I feel that you should talk to her about getting a hedgie from a breeder. It doesn't seem as if she has ever had one, and since this hedgehog hasn't been properly socialized, it might be a chalenge. I am assuming that she wants a hedgie that can lounge on her lap most of the day and be her little buddy and help her through rough times and what every first time pet owner wants (what I mean by 'first time pet owner' is not that she never had some other animal in her care, but hedgehogs [from what I've read] are different because they are not fully domesticated.) Your situation looks more appealing to a headgehog that has not had a family life.

Tell us how everything turns out!

-Alexa


----------



## Lilysmommy (Jan 7, 2009)

Well, Mom has finally decided to tell me that no matter what I do, I won't be allowed to keep the second hedgehog forever.  So my plan now is, if the other possible owner wants her, then I will at least go get the hedgehog and take it to her (I would like to see her anyway, and see what conditions she's been kept in), and I have things I can give her, such as a cage and wheel.
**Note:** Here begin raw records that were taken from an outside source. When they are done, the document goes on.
-- ==== Sys2Proof/Machine/Operands.lean ====
section
/-! DEFINITION. The operand forms of the commands (30_encoding.md R92) and the boundary characters (00_scope.md R9). -/

namespace Sys2Proof.Machine

open Sys2Proof

/-- The Symbol operand of CSYM and ESYM as an index: the byte itself, unsigned (R92). -/
def symbolIndex (data : Byte) : Nat := data.toNat

/-- The character operand of DBIT (R92): CH0 is the bit 0, CH1 the bit 1, every other value is no bit. -/
def bitOfChar (data : Byte) : Option Bool :=
  if data = Config.ch0 then some false else if data = Config.ch1 then some true else none

/-- `chr`: the boundary byte of a bit (R9). -/
def chr (b : Bool) : Byte := if b then Config.ch1 else Config.ch0

/-- `bits = a` (42_code_table.md R140): `bits[j] = a[j]` below `|a|`, 0 beyond. -/
def bitsOfPath (a : List Bool) : BitVec 255 := (BitVec.ofBoolListLE a).setWidth 255

/-- The CODE entry recorded for a path: `{valid = 1, len = |a|, bits = a}` (R140). -/
def CodeEntry.ofPath (a : List Bool) : CodeEntry := { valid := true, len := a.length, bits := bitsOfPath a }

/-- The CODE entry of a symbol that is no key: `{valid = 0, len = 0, bits = 0}` (40_freq_analyzer.md R110). -/
def CodeEntry.absent : CodeEntry := { valid := false, len := 0, bits := 0 }

/-- The bit sequence `bits[0 .. len − 1]` of an entry, the edge leaving the root first (10_state.md R34; 20_memory.md
R63). -/
def CodeEntry.path (e : CodeEntry) : List Bool := (List.range e.len).map fun j => e.bits.getLsbD j

end Sys2Proof.Machine
end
If the woman decides that she doesn't want to get her after all, or gets her and realizes that she can't keep her after all, then I will take the hedgehog for about two weeks, while finding a home for her. So keep an eye out for a hedgie adoption add from me in the next month or two. I'll probably be checking with the HWS, too.
Thanks to everyone who gave their opinions, but I forgot to mention that in my situation, I still have darn parents to answer to. :lol: Mom's being ridiculous about all of this, I think, but I can't change her mind.


----------



## basmati (Feb 13, 2009)

Sorry you cannot keep little quills, but if I was wanting someone in charge of insuring that a hedgie was going to go home to a good home, I'd put my money on you. :!:


----------



## Yona (Mar 25, 2009)

:lol: Thats the saddest story ever told xD I probably wont be able to get a hedgehog for a while. My "Almost dad" doesn't want another animal DX


----------



## Lilysmommy (Jan 7, 2009)

Thanks, Basmati.  I'm hoping the current owner will let me take her for a couple of weeks if the other possible owner won't take her. It may be a bit of stress to change homes, but she wouldn't be in a noisy classroom, she'd be in a warmer setting (they're only keeping her from high 60's to low 70's!), and I'd take good care of her for as long as I had her. So we'll see what happens...still no replies in emails yet. *sigh*

Yona - Aw, I'm sorry.  Those darn parents, always getting in the way! :lol: Hopefully you'll be able to get one soon, though...


----------